Tidymodel prediction workflows inside databases with orbital and Snowflake

Transcript#

This transcript was generated automatically and may contain errors.

Hi, everyone. Happy almost Thanksgiving. Welcome to this month's installment of Data Science Workflows with Posit Team. For those of you who haven't met me, this is my first time giving one of these demos, so probably all of you. I'm Nick Pelican. I'm a senior solution architect here at Posit. I'm here to tell you about one of the coolest R packages I've seen yet, and that's orbital.

So to lay out today's agenda, I'm going to give you a quick introduction to tidymodels , orbital, and then I'm going to show you how you can use it in your own R modeling workflows. Let's get started.

What is orbital?

First up, what is orbital? Orbital is an incredible package. It was introduced at this year's PositConf. I'd highly encourage you to go check out the talks. They're now available on YouTube. Emil Hviefelt from the tidymodels team gave that talk.

The goal of orbital is to enable running predictions of tidymodels workflows directly inside databases. So what you can think of is kind of almost like a three-step process. First up, use the tidymodels tools that you're familiar with to create an R model. You can use tools like Recipes, Parsnip to create that model, and then use orbital. And what orbital does is it takes all the steps of that tidymodel and converts it into SQL that a database like Snowflake can understand.

You can then use Snowflake, use any other database to either run the predictions of that model, or you can actually use that SQL to then actually deploy the model directly to Snowflake or any other database as a native object.

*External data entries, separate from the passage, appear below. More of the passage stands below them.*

theorem vand (p : Pred) (d a b : VReg) : Statement (.vand p d a b) := by
  refine of_word rfl rfl fun cx _ _ => ?_
  show decodeVec _ = _
  unfold decodeVec; rw [slotWord_op]; show finish _ _ _ _ _ = _
  simp (disch := decide) only [opsVV, slotWord_pred, slotWord_ops, extract_append_low, extract_append_high, extract_all,
    Nat.reduceSub]
  simp

theorem vor (p : Pred) (d a b : VReg) : Statement (.vor p d a b) := by
  refine of_word rfl rfl fun cx _ _ => ?_
  show decodeVec _ = _
  unfold decodeVec; rw [slotWord_op]; show finish _ _ _ _ _ = _
  simp (disch := decide) only [opsVV, slotWord_pred, slotWord_ops, extract_append_low, extract_append_high, extract_all,
    Nat.reduceSub]
  simp

theorem vxor (p : Pred) (d a b : VReg) : Statement (.vxor p d a b) := by
  refine of_word rfl rfl fun cx _ _ => ?_
  show decodeVec _ = _
  unfold decodeVec; rw [slotWord_op]; show finish _ _ _ _ _ = _
  simp (disch := decide) only [opsVV, slotWord_pred, slotWord_ops, extract_append_low, extract_append_high, extract_all,
    Nat.reduceSub]
  simp

theorem vnot (p : Pred) (d a : VReg) : Statement (.vnot p d a) := by
  refine of_word rfl rfl fun cx _ _ => ?_
  show decodeVec _ = _
  unfold decodeVec; rw [slotWord_op]; show finish _ _ _ _ _ = _
  simp (disch := decide) only [opsVV, slotWord_pred, slotWord_ops, extract_append_low, extract_append_high, extract_all,
    Nat.reduceSub]
  simp

theorem vshl (p : Pred) (d a b : VReg) : Statement (.vshl p d a b) := by
  refine of_word rfl rfl fun cx _ _ => ?_
  show decodeVec _ = _
  unfold decodeVec; rw [slotWord_op]; show finish _ _ _ _ _ = _
  simp (disch := decide) only [opsVV, slotWord_pred, slotWord_ops, extract_append_low, extract_append_high, extract_all,
    Nat.reduceSub]
  simp

theorem vshr (p : Pred) (d a b : VReg) : Statement (.vshr p d a b) := by
  refine of_word rfl rfl fun cx _ _ => ?_
  show decodeVec _ = _
  unfold decodeVec; rw [slotWord_op]; show finish _ _ _ _ _ = _
  simp (disch := decide) only [opsVV, slotWord_pred, slotWord_ops, extract_append_low, extract_append_high, extract_all,
    Nat.reduceSub]
  simp

theorem vsra (p : Pred) (d a b : VReg) : Statement (.vsra p d a b) := by
  refine of_word rfl rfl fun cx _ _ => ?_
  show decodeVec _ = _
  unfold decodeVec; rw [slotWord_op]; show finish _ _ _ _ _ = _
  simp (disch := decide) only [opsVV, slotWord_pred, slotWord_ops, extract_append_low, extract_append_high, extract_all,
    Nat.reduceSub]
  simp

theorem vcmp (p : Pred) (d a b : VReg) : Statement (.vcmp p d a b) := by
  refine of_word rfl rfl fun cx _ _ => ?_
  show decodeVec _ = _
  unfold decodeVec; rw [slotWord_op]; show finish _ _ _ _ _ = _
  simp (disch := decide) only [opsVV, slotWord_pred, slotWord_ops, extract_append_low, extract_append_high, extract_all,
    Nat.reduceSub]
  simp

theorem vsel (p : Pred) (d a b : VReg) : Statement (.vsel p d a b) := by
  refine of_word rfl rfl fun cx _ _ => ?_
  show decodeVec _ = _
  unfold decodeVec; rw [slotWord_op]; show finish _ _ _ _ _ = _
  simp (disch := decide) only [opsVV, slotWord_pred, slotWord_ops, extract_append_low, extract_append_high, extract_all,
    Nat.reduceSub]
  simp

theorem vbcast (p : Pred) (d : VReg) (t : LaneTag) (c : Cluster) (r : SReg) : Statement (.vbcast p d t c r) := by
  refine of_word rfl rfl fun cx _ _ => ?_
  show decodeVec _ = _
  unfold decodeVec; rw [slotWord_op]; show finish _ _ _ _ _ = _
  simp (disch := decide) only [opsVS, slotWord_pred, slotWord_ops, extract_append_low, extract_append_high, extract_all,
    Nat.reduceSub]
  simp

theorem vext (p : Pred) (d : SReg) (a : VReg) (j : BitVec 7) : Statement (.vext p d a j) := by
  refine of_word rfl rfl fun cx _ _ => ?_
  show decodeVec _ = _
  unfold decodeVec; rw [slotWord_op]; show finish _ _ _ _ _ = _
  simp (disch := decide) only [opsVS, slotWord_pred, slotWord_ops, extract_append_low, extract_append_high, extract_all,
    Nat.reduceSub]
  simp

theorem vins (p : Pred) (d : VReg) (j : BitVec 7) (c : Cluster) (r : SReg) : Statement (.vins p d j c r) := by
  refine of_word rfl rfl fun cx _ _ => ?_
  show decodeVec _ = _
  unfold decodeVec; rw [slotWord_op]; show finish _ _ _ _ _ = _
  simp (disch := decide) only [opsVS, slotWord_pred, slotWord_ops, extract_append_low, extract_append_high, extract_all,
    Nat.reduceSub]
  simp

theorem vexp2 (p : Pred) (d a : VReg) : Statement (.vexp2 p d a) := by
  refine of_word rfl rfl fun cx _ _ => ?_
  show decodeVec _ = _
  unfold decodeVec; rw [slotWord_op]; show finish _ _ _ _ _ = _
  simp (disch := decide) only [opsVV, slotWord_pred, slotWord_ops, extract_append_low, extract_append_high, extract_all,
    Nat.reduceSub]
  simp

theorem vlog2 (p : Pred) (d a : VReg) : Statement (.vlog2 p d a) := by
  refine of_word rfl rfl fun cx _ _ => ?_
  show decodeVec _ = _
  unfold decodeVec; rw [slotWord_op]; show finish _ _ _ _ _ = _
  simp (disch := decide) only [opsVV, slotWord_pred, slotWord_ops, extract_append_low, extract_append_high, extract_all,
    Nat.reduceSub]
  simp

theorem vrcp (p : Pred) (d a : VReg) : Statement (.vrcp p d a) := by
  refine of_word rfl rfl fun cx _ _ => ?_
  show decodeVec _ = _
  unfold decodeVec; rw [slotWord_op]; show finish _ _ _ _ _ = _
  simp (disch := decide) only [opsVV, slotWord_pred, slotWord_ops, extract_append_low, extract_append_high, extract_all,
    Nat.reduceSub]
  simp

theorem vrsq (p : Pred) (d a : VReg) : Statement (.vrsq p d a) := by
  refine of_word rfl rfl fun cx _ _ => ?_
  show decodeVec _ = _
  unfold decodeVec; rw [slotWord_op]; show finish _ _ _ _ _ = _
  simp (disch := decide) only [opsVV, slotWord_pred, slotWord_ops, extract_append_low, extract_append_high, extract_all,
    Nat.reduceSub]
  simp

theorem vtanh (p : Pred) (d a : VReg) : Statement (.vtanh p d a) := by
  refine of_word rfl rfl fun cx _ _ => ?_
  show decodeVec _ = _
  unfold decodeVec; rw [slotWord_op]; show finish _ _ _ _ _ = _
  simp (disch := decide) only [opsVV, slotWord_pred, slotWord_ops, extract_append_low, extract_append_high, extract_all,
    Nat.reduceSub]
  simp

Just a quick refresher for those of you who aren't familiar with workflows or maybe haven't used it in a while. Workflows is a part of the tidymodels package, tidymodels universe. And what it lets you do is bundle together your data pre-processing steps, your modeling steps, and post-processing steps into one R object. So you can combine all the things that are needed to run your model, that can feature engineering, model fitting, post-processing, into a single portable R object.

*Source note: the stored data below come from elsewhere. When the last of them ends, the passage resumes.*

/-! ### `State.setCore` -/

@[simp] theorem State.setCore_half (c : CoreId) (k : Core) : (s.setCore c k).half = s.half := rfl
@[simp] theorem State.setCore_mem (c : CoreId) (k : Core) : (s.setCore c k).mem = s.mem := rfl
@[simp] theorem State.setCore_recs (c : CoreId) (k : Core) : (s.setCore c k).recs = s.recs := rfl
@[simp] theorem State.setCore_poisLines (c : CoreId) (k : Core) : (s.setCore c k).poisLines = s.poisLines := rfl
@[simp] theorem State.setCore_stale (c : CoreId) (k : Core) : (s.setCore c k).stale = s.stale := rfl
@[simp] theorem State.setCore_engines (c : CoreId) (k : Core) : (s.setCore c k).engines = s.engines := rfl
@[simp] theorem State.setCore_chans (c : CoreId) (k : Core) : (s.setCore c k).chans = s.chans := rfl
@[simp] theorem State.setCore_stripes (c : CoreId) (k : Core) : (s.setCore c k).stripes = s.stripes := rfl
@[simp] theorem State.setCore_friskets (c : CoreId) (k : Core) : (s.setCore c k).friskets = s.friskets := rfl
@[simp] theorem State.setCore_keys (c : CoreId) (k : Core) : (s.setCore c k).keys = s.keys := rfl
@[simp] theorem State.setCore_krbase (c : CoreId) (k : Core) : (s.setCore c k).krbase = s.krbase := rfl
@[simp] theorem State.setCore_nextKey (c : CoreId) (k : Core) : (s.setCore c k).nextKey = s.nextKey := rfl
@[simp] theorem State.setCore_devown (c : CoreId) (k : Core) : (s.setCore c k).devown = s.devown := rfl
@[simp] theorem State.setCore_evdl (c : CoreId) (k : Core) : (s.setCore c k).evdl = s.evdl := rfl
@[simp] theorem State.setCore_evseq (c : CoreId) (k : Core) : (s.setCore c k).evseq = s.evseq := rfl
@[simp] theorem State.setCore_msix (c : CoreId) (k : Core) : (s.setCore c k).msix = s.msix := rfl
@[simp] theorem State.setCore_unacked (c : CoreId) (k : Core) : (s.setCore c k).unacked = s.unacked := rfl
@[simp] theorem State.setCore_rings (c : CoreId) (k : Core) : (s.setCore c k).rings = s.rings := rfl
@[simp] theorem State.setCore_devRing (c : CoreId) (k : Core) : (s.setCore c k).devRing = s.devRing := rfl
@[simp] theorem State.setCore_parts (c : CoreId) (k : Core) : (s.setCore c k).parts = s.parts := rfl
@[simp] theorem State.setCore_chases (c : CoreId) (k : Core) : (s.setCore c k).chases = s.chases := rfl
@[simp] theorem State.setCore_bars (c : CoreId) (k : Core) : (s.setCore c k).bars = s.bars := rfl
@[simp] theorem State.setCore_tasks (c : CoreId) (k : Core) : (s.setCore c k).tasks = s.tasks := rfl
@[simp] theorem State.setCore_nextTask (c : CoreId) (k : Core) : (s.setCore c k).nextTask = s.nextTask := rfl
@[simp] theorem State.setCore_stamp (c : CoreId) (k : Core) : (s.setCore c k).stamp = s.stamp := rfl
@[simp] theorem State.setCore_xlwait (c : CoreId) (k : Core) : (s.setCore c k).xlwait = s.xlwait := rfl
@[simp] theorem State.setCore_funcs (c : CoreId) (k : Core) : (s.setCore c k).funcs = s.funcs := rfl
@[simp] theorem State.setCore_hdm (c : CoreId) (k : Core) : (s.setCore c k).hdm = s.hdm := rfl
@[simp] theorem State.setCore_hostHeld (c : CoreId) (k : Core) : (s.setCore c k).hostHeld = s.hostHeld := rfl
@[simp] theorem State.setCore_hostLines (c : CoreId) (k : Core) : (s.setCore c k).hostLines = s.hostLines := rfl
@[simp] theorem State.setCore_hostVia (c : CoreId) (k : Core) : (s.setCore c k).hostVia = s.hostVia := rfl
@[simp] theorem State.setCore_hostData (c : CoreId) (k : Core) : (s.setCore c k).hostData = s.hostData := rfl
@[simp] theorem State.setCore_hostPoison (c : CoreId) (k : Core) : (s.setCore c k).hostPoison = s.hostPoison := rfl
@[simp] theorem State.setCore_hostReplies (c : CoreId) (k : Core) : (s.setCore c k).hostReplies = s.hostReplies := rfl
@[simp] theorem State.setCore_ssdData (c : CoreId) (k : Core) : (s.setCore c k).ssdData = s.ssdData := rfl
@[simp] theorem State.setCore_ssdPoison (c : CoreId) (k : Core) : (s.setCore c k).ssdPoison = s.ssdPoison := rfl
@[simp] theorem State.setCore_hostOut (c : CoreId) (k : Core) : (s.setCore c k).hostOut = s.hostOut := rfl
@[simp] theorem State.setCore_ssdOut (c : CoreId) (k : Core) : (s.setCore c k).ssdOut = s.ssdOut := rfl
@[simp] theorem State.setCore_linkDown (c : CoreId) (k : Core) : (s.setCore c k).linkDown = s.linkDown := rfl
@[simp] theorem State.setCore_spint (c : CoreId) (k : Core) : (s.setCore c k).spint = s.spint := rfl
@[simp] theorem State.setCore_slp (c : CoreId) (k : Core) : (s.setCore c k).slp = s.slp := rfl
@[simp] theorem State.setCore_slpNext (c : CoreId) (k : Core) : (s.setCore c k).slpNext = s.slpNext := rfl
@[simp] theorem State.setCore_ccol (c : CoreId) (k : Core) : (s.setCore c k).ccol = s.ccol := rfl
@[simp] theorem State.setCore_corr (c : CoreId) (k : Core) : (s.setCore c k).corr = s.corr := rfl
@[simp] theorem State.setCore_rowSpares (c : CoreId) (k : Core) : (s.setCore c k).rowSpares = s.rowSpares := rfl
@[simp] theorem State.setCore_lostWords (c : CoreId) (k : Core) : (s.setCore c k).lostWords = s.lostWords := rfl
@[simp] theorem State.setCore_lostKeys (c : CoreId) (k : Core) : (s.setCore c k).lostKeys = s.lostKeys := rfl
@[simp] theorem State.setCore_lostTasks (c : CoreId) (k : Core) : (s.setCore c k).lostTasks = s.lostTasks := rfl
@[simp] theorem State.setCore_soft (c : CoreId) (k : Core) : (s.setCore c k).soft = s.soft := rfl
@[simp] theorem State.setCore_badRows (c : CoreId) (k : Core) : (s.setCore c k).badRows = s.badRows := rfl
@[simp] theorem State.setCore_rowErrs (c : CoreId) (k : Core) : (s.setCore c k).rowErrs = s.rowErrs := rfl
@[simp] theorem State.setCore_heldRecords (c : CoreId) (k : Core) : (s.setCore c k).heldRecords = s.heldRecords := rfl
@[simp] theorem State.setCore_off (c : CoreId) (k : Core) : (s.setCore c k).off = s.off := rfl
@[simp] theorem State.setCore_booted (c : CoreId) (k : Core) : (s.setCore c k).booted = s.booted := rfl
@[simp] theorem State.setCore_bootFail (c : CoreId) (k : Core) : (s.setCore c k).bootFail = s.bootFail := rfl
@[simp] theorem State.setCore_secMin (c : CoreId) (k : Core) : (s.setCore c k).secMin = s.secMin := rfl
@[simp] theorem State.setCore_idKey (c : CoreId) (k : Core) : (s.setCore c k).idKey = s.idKey := rfl
@[simp] theorem State.setCore_attKey (c : CoreId) (k : Core) : (s.setCore c k).attKey = s.attKey := rfl
@[simp] theorem State.setCore_meas1 (c : CoreId) (k : Core) : (s.setCore c k).meas1 = s.meas1 := rfl
@[simp] theorem State.setCore_meas2 (c : CoreId) (k : Core) : (s.setCore c k).meas2 = s.meas2 := rfl
@[simp] theorem State.setCore_meas4 (c : CoreId) (k : Core) : (s.setCore c k).meas4 = s.meas4 := rfl
@[simp] theorem State.setCore_spdm (c : CoreId) (k : Core) : (s.setCore c k).spdm = s.spdm := rfl
@[simp] theorem State.setCore_cur (c : CoreId) (k : Core) : (s.setCore c k).cur = s.cur := rfl
@[simp] theorem State.setCore_iss (c : CoreId) (k : Core) : (s.setCore c k).iss = s.iss := rfl
@[simp] theorem State.setCore_fresh (c : CoreId) (k : Core) : (s.setCore c k).fresh = s.fresh := rfl
@[simp] theorem State.setCore_agenda (c : CoreId) (k : Core) : (s.setCore c k).agenda = s.agenda := rfl
@[simp] theorem State.setCore_turn (c : CoreId) (k : Core) : (s.setCore c k).turn = s.turn := rfl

And the secret sauce of orbital is that it does that conversion over the entire workflow object. So it'll convert all of your feature engineering steps. It'll convert your model fitting steps. It'll convert basically anything that you can fit into workflows. You can put into orbital, and then that'll turn it into SQL that can be then run on a database.

Why use orbital?

You might be asking yourself, why would I use orbital? Why would I want to put my model fitting into a database?

Number one, putting your model fitting in your database allows you to share your models with anyone super easily. Because you're taking these models, converting them to SQL, what you're doing is you're putting them into a language that your database can understand, and you're putting them into a language that basically almost anyone can access. So if you can take that model, you can take your model, turn it using orbital into SQL, deploy it onto Snowflake, anyone else on your team, whether they're using something like Python, or whether they're using something that doesn't use code at all, something like Power BI, can now access the outputs of your model.

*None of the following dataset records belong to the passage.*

-- ==== Sys2Proof/Certificates/Slice0/Obligations.lean ====
section
/-! DEFINITION. The statements about this model that a prover is asked to prove, and the words in which they are said. -/

namespace Sys2Proof.Machine

/-! ## Words of the statements about slot instructions -/

/-- The predicate field lets the slot act: it reads true, and unpoisoned, at the bundle's operand read (R49, R54). -/
def Acts (s : State) (p : Pred) : Prop := s.iss.pre.predVal p = true ∧ s.iss.pre.predPois p = false

/-- The state with one more result in flight on the core whose bundle is being issued; nothing else differs. -/
def State.plus (s : State) (e : Entry) : State :=
  let k := s.cores.get s.cur
  { s with cores := s.cores.set s.cur.val { k with infl := k.infl ++ [e] } s.cur.isLt }

/-- The instruction completes: one scalar result of latency `lat` is in flight, and nothing else differs. A poisoned result has
value zero and no flag (R152); `org` is the bundle that a later deferred data trap would name. -/
def GivesScalar (i : Instr) (s : State) (slot : Nat) (c : Cluster) (d : SReg) (lat : Nat) (v : Word) (F : Flags)
    (pois : Bool) : Prop :=
  ∃ org, exec i s = .next (s.plus
    ⟨.scalar c d (if pois then 0 else v), pois, lat, if pois then 0 else F, slot, s.iss.pre.tick, .no, org, {}⟩)

/-- The same for a predicate result. -/
def GivesPred (i : Instr) (s : State) (slot : Nat) (d : PReg) (lat : Nat) (v : Bool) (F : Flags) (pois : Bool) : Prop :=
  ∃ org, exec i s = .next (s.plus
    ⟨.pred d (if pois then false else v), pois, lat, if pois then 0 else F, slot, s.iss.pre.tick, .no, org, {}⟩)

/-- The same for a row. -/
def GivesRow (i : Instr) (s : State) (slot : Nat) (d : VReg) (lat : Nat) (x : Row) (F : Flags) : Prop :=
  ∃ org, exec i s = .next (s.plus ⟨.row d x, x.tag = tagPoison, lat, F, slot, s.iss.pre.tick, .no, org, {}⟩)

/-- The same for a candidate list. -/
def GivesList (i : Instr) (s : State) (l : Fin 4) (lat : Nat) (x : CList) (F : Flags) : Prop :=
  ∃ org, exec i s = .next (s.plus ⟨.list l x, x.poison, lat, F, 7, s.iss.pre.tick, .no, org, {}⟩)

/-- A register as the bundle's operand read gives it (R47). -/
abbrev State.rd (s : State) (c : Cluster) (r : SReg) : Word := s.iss.pre.reg c r

/-- Its poison mark. -/
abbrev State.rdPois (s : State) (c : Cluster) (r : SReg) : Bool := s.iss.pre.regPois c r

/-- Value(ty, reg[w−1:0]) of R150. -/
abbrev tval (t : ITy) (x : Word) : Int := intValue t.width t.signed x.toNat

/-- Sat or Wrap into a type, then into the register (R150, R153). -/
def intoType (sat : Bool) (t : ITy) (z : Int) : Word :=
  BitVec.ofInt 64 (if sat then satInt t.width t.signed z else wrapInt t.width t.signed z)

end Sys2Proof.Machine

open Sys2Proof Sys2Proof.Machine

/-! ## Integer instructions of SA and SB -/

/-- ADD, SUB, MUL (R153) and MULH, MULHN (R154): the exact result of the operands read under ty, narrowed; one result in flight
and nothing else changed. -/
def Stated.IntegerArithmetic : Prop :=
  ∀ (s : State) (sl : SSlot) (p : Pred) (d a b : SReg) (sat : Bool) (t : ITy), Acts s p →
    let c := sl.cluster
    let x := tval t (s.rd c a)
    let y := tval t (s.rd c b)
    let z := s.rdPois c a || s.rdPois c b
    GivesScalar (.add sl p d a b sat t) s (slotS sl) c d 1 (intoType sat t (x + y)) 0 z ∧
    GivesScalar (.sub sl p d a b sat t) s (slotS sl) c d 1 (intoType sat t (x - y)) 0 z ∧
    GivesScalar (.mul sl p d a b sat t) s (slotS sl) c d 3 (intoType sat t (x * y)) 0 z ∧
    GivesScalar (.mulh sl p d a b t) s (slotS sl) c d 3 (BitVec.ofInt 64 (x * y / 2 ^ t.width)) 0 z ∧
    GivesScalar (.mulhn sl p d a b t) s (slotS sl) c d 3 (BitVec.ofInt 64 (x * y / 2 ^ t.width)) 0 z

/-- AND, OR, XOR, ANDN (R157) and MIN, MAX, MINN, MAXN (R159). -/
def Stated.LogicAndExtremes : Prop :=
  ∀ (s : State) (sl : SSlot) (p : Pred) (d a b : SReg) (t : ITy), Acts s p →
    let c := sl.cluster
    let u := s.rd c a
    let v := s.rd c b
    let lo := BitVec.ofInt 64 (min (tval t u) (tval t v))
    let hi := BitVec.ofInt 64 (max (tval t u) (tval t v))
    let z := s.rdPois c a || s.rdPois c b
    GivesScalar (.and sl p d a b) s (slotS sl) c d 1 (u &&& v) 0 z ∧
    GivesScalar (.or sl p d a b) s (slotS sl) c d 1 (u ||| v) 0 z ∧
    GivesScalar (.xor sl p d a b) s (slotS sl) c d 1 (u ^^^ v) 0 z ∧
    GivesScalar (.andn sl p d a b) s (slotS sl) c d 1 (u &&& ~~~v) 0 z ∧
    GivesScalar (.min sl p d a b t) s (slotS sl) c d 1 lo 0 z ∧
    GivesScalar (.max sl p d a b t) s (slotS sl) c d 1 hi 0 z ∧
    GivesScalar (.minn sl p d a b t) s (slotS sl) c d 1 lo 0 z ∧
    GivesScalar (.maxn sl p d a b t) s (slotS sl) c d 1 hi 0 z

/-- The integer arithmetic and the logic of SA and SB (R153, R154, R157, R159): both statements above. -/
def Obligations.IntegerAndLogic : Prop := Stated.IntegerArithmetic ∧ Stated.LogicAndExtremes

/-- SHL, SHR, SRA by a register's whole amount, and SHLI, SHRI, SRAI by an immediate (R158): Wrap(ty, x × 2^n) to the left and
⌊x / 2^n⌋ to the right, whatever the amount. -/
def Stated.Shifts : Prop :=
  ∀ (s : State) (sl : SSlot) (p : Pred) (d a b : SReg) (t : ITy) (n : BitVec 6), Acts s p →
    let c := sl.cluster
    let x := tval t (s.rd c a)
    let left := fun m : Nat => BitVec.ofInt 64 (wrapInt t.width t.signed (x * 2 ^ m))
    let right := fun m : Nat => BitVec.ofInt 64 (x / 2 ^ m)
    let z := s.rdPois c a || s.rdPois c b
    GivesScalar (.shl sl p d a b t) s (slotS sl) c d 1 (left (s.rd c b).toNat) 0 z ∧
    GivesScalar (.shr sl p d a b t) s (slotS sl) c d 1 (right (s.rd c b).toNat) 0 z ∧
    GivesScalar (.sra sl p d a b t) s (slotS sl) c d 1 (right (s.rd c b).toNat) 0 z ∧
    GivesScalar (.shli sl p d a t n) s (slotS sl) c d 1 (left n.toNat) 0 (s.rdPois c a) ∧
    GivesScalar (.shri sl p d a t n) s (slotS sl) c d 1 (right n.toNat) 0 (s.rdPois c a) ∧
    GivesScalar (.srai sl p d a t n) s (slotS sl) c d 1 (right n.toNat) 0 (s.rdPois c a)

And number two, probably most importantly, it makes your model really, really, really, really, really fast. One of the really cool things about databases is they have a ton of compute power behind them. They're really good at doing things like feature engineering, like data preprocessing. And especially because your data is already there, one of the things that fitting your models directly in the databases does is it removes the step of having to download data onto a different machine, download it onto an R machine. Instead, the model fitting can be done directly in the database, which tends to make that make the model fitting incredibly fast.

And number two, probably most importantly, it makes your model really, really, really, really, really fast. One of the really cool things about databases is they have a ton of compute power behind them. They're really good at doing things like feature engineering, like data preprocessing.

That was running my model against all 2.3 million rows of that table, and it ran in about two seconds. Orbital, one of the coolest things about orbital is how fast it is.

Let's take a look at what those predictions look like. So I'm accessing the predictions table that I just built. And those are the predictions again, running directly in Snowflake. That predictions table exists in Snowflake. It's already there.

And let's take a look at actually how many predictions just happened. So what I'm going to do is I'm going to use the count function. Again, we've got 2.3 million predictions that just happened in about two seconds.